[Stored data]
• • • • •
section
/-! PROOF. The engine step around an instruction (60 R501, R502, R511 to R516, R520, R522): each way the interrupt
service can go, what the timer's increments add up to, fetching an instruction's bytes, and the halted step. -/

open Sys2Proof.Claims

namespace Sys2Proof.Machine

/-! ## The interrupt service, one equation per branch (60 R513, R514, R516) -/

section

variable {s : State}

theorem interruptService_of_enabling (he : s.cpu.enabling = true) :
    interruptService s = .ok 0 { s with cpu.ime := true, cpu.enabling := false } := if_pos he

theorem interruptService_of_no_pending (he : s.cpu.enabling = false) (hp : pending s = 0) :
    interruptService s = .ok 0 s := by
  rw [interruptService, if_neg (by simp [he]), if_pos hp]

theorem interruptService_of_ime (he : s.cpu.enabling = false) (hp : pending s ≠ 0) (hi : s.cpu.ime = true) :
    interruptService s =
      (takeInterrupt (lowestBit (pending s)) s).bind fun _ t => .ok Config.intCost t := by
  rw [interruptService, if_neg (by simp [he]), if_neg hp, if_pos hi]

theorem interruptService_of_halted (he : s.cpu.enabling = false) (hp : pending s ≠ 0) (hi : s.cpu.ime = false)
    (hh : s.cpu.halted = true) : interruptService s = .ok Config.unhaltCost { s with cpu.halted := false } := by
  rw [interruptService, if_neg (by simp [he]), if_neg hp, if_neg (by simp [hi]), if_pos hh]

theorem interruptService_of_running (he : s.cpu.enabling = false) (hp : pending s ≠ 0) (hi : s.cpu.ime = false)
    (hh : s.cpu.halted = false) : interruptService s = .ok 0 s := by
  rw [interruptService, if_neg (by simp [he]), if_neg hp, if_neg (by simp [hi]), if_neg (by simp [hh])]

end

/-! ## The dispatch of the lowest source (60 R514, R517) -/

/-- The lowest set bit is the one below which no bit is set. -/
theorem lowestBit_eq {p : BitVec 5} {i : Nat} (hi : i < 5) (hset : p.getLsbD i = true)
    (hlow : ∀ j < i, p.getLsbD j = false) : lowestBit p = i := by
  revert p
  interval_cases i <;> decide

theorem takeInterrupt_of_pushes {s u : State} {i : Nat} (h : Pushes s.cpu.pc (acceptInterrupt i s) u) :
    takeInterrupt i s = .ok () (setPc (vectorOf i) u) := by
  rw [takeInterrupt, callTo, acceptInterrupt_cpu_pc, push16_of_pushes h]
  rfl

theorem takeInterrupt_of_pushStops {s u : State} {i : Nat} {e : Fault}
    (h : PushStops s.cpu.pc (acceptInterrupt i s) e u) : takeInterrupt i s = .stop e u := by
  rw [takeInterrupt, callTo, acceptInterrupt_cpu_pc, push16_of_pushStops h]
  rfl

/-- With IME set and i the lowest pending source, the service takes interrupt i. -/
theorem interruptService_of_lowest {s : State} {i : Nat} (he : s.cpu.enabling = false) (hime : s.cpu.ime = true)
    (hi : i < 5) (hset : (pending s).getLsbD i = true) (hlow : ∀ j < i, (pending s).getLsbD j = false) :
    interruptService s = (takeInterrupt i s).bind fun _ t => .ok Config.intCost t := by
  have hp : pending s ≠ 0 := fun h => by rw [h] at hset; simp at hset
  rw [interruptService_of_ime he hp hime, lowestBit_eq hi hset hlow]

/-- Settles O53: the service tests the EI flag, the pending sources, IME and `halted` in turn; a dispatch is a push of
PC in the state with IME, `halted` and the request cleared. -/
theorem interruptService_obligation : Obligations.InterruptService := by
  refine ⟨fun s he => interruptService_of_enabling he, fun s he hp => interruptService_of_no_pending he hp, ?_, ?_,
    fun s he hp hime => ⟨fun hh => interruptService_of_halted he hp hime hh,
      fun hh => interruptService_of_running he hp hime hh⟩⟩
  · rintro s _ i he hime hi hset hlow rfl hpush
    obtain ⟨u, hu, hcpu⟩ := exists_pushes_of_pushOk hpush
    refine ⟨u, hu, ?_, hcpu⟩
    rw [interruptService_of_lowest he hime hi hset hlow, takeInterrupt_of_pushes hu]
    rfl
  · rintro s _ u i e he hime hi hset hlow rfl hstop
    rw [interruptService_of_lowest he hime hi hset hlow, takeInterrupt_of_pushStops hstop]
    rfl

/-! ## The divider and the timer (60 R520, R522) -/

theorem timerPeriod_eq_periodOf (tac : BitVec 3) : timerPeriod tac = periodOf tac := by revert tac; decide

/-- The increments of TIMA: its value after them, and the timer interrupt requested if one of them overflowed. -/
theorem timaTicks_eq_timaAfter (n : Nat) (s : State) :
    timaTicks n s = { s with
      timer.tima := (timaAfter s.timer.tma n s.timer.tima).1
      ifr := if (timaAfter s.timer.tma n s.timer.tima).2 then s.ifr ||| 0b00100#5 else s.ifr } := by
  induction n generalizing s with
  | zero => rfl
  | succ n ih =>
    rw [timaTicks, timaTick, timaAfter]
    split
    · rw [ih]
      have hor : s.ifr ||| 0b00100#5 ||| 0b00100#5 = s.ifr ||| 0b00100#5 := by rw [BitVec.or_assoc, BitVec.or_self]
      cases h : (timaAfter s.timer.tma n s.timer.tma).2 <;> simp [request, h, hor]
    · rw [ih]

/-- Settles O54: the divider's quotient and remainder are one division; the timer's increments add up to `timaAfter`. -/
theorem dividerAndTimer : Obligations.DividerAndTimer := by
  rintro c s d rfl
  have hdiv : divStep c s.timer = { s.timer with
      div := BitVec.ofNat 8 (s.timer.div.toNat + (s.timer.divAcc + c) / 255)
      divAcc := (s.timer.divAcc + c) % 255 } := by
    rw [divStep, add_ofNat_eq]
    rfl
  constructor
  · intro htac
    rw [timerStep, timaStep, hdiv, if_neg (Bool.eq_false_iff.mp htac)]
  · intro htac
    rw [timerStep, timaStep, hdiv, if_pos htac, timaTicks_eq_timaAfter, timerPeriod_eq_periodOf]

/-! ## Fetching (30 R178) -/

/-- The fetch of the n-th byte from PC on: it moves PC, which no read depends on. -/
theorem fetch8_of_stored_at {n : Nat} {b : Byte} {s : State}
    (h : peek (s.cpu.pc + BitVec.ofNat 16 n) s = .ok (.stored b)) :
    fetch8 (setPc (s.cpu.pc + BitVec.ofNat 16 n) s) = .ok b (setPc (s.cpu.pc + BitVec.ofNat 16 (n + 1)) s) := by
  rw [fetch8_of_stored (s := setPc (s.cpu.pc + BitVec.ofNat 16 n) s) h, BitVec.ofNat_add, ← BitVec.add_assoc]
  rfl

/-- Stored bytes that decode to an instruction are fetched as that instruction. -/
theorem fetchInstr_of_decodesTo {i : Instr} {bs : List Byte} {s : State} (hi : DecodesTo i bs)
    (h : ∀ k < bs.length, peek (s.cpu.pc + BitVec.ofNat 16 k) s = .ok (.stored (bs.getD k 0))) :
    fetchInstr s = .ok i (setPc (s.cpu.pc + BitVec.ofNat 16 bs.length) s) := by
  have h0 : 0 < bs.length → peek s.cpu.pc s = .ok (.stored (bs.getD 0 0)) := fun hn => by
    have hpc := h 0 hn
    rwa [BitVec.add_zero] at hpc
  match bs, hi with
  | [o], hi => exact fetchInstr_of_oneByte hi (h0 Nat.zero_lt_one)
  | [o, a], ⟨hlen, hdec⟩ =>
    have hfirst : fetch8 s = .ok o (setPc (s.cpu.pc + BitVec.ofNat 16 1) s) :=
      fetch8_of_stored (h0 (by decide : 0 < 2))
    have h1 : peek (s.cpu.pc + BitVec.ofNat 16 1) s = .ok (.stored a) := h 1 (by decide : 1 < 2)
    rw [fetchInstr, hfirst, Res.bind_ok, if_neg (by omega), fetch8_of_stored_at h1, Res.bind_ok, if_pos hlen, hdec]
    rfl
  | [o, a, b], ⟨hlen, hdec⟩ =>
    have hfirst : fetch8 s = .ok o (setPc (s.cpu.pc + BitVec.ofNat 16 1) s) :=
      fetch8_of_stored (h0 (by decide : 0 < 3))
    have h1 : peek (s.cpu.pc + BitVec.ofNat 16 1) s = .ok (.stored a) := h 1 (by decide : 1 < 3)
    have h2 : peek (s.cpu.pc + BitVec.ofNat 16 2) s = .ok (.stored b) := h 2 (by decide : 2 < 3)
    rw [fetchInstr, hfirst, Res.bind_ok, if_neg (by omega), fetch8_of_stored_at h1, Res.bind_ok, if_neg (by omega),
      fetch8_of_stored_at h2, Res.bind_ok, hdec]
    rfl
• • • • •
Activity:
Begin with the first line of the data above and, please, print each line exactly until you have printed the line containing "namespace Sys2Proof.Machine"; print nothing else.

Your solution:
section
/-! PROOF. The engine step around an instruction (60 R501, R502, R511 to R516, R520, R522): each way the interrupt
service can go, what the timer's increments add up to, fetching an instruction's bytes, and the halted step. -/

open Sys2Proof.Claims

namespace Sys2Proof.Machine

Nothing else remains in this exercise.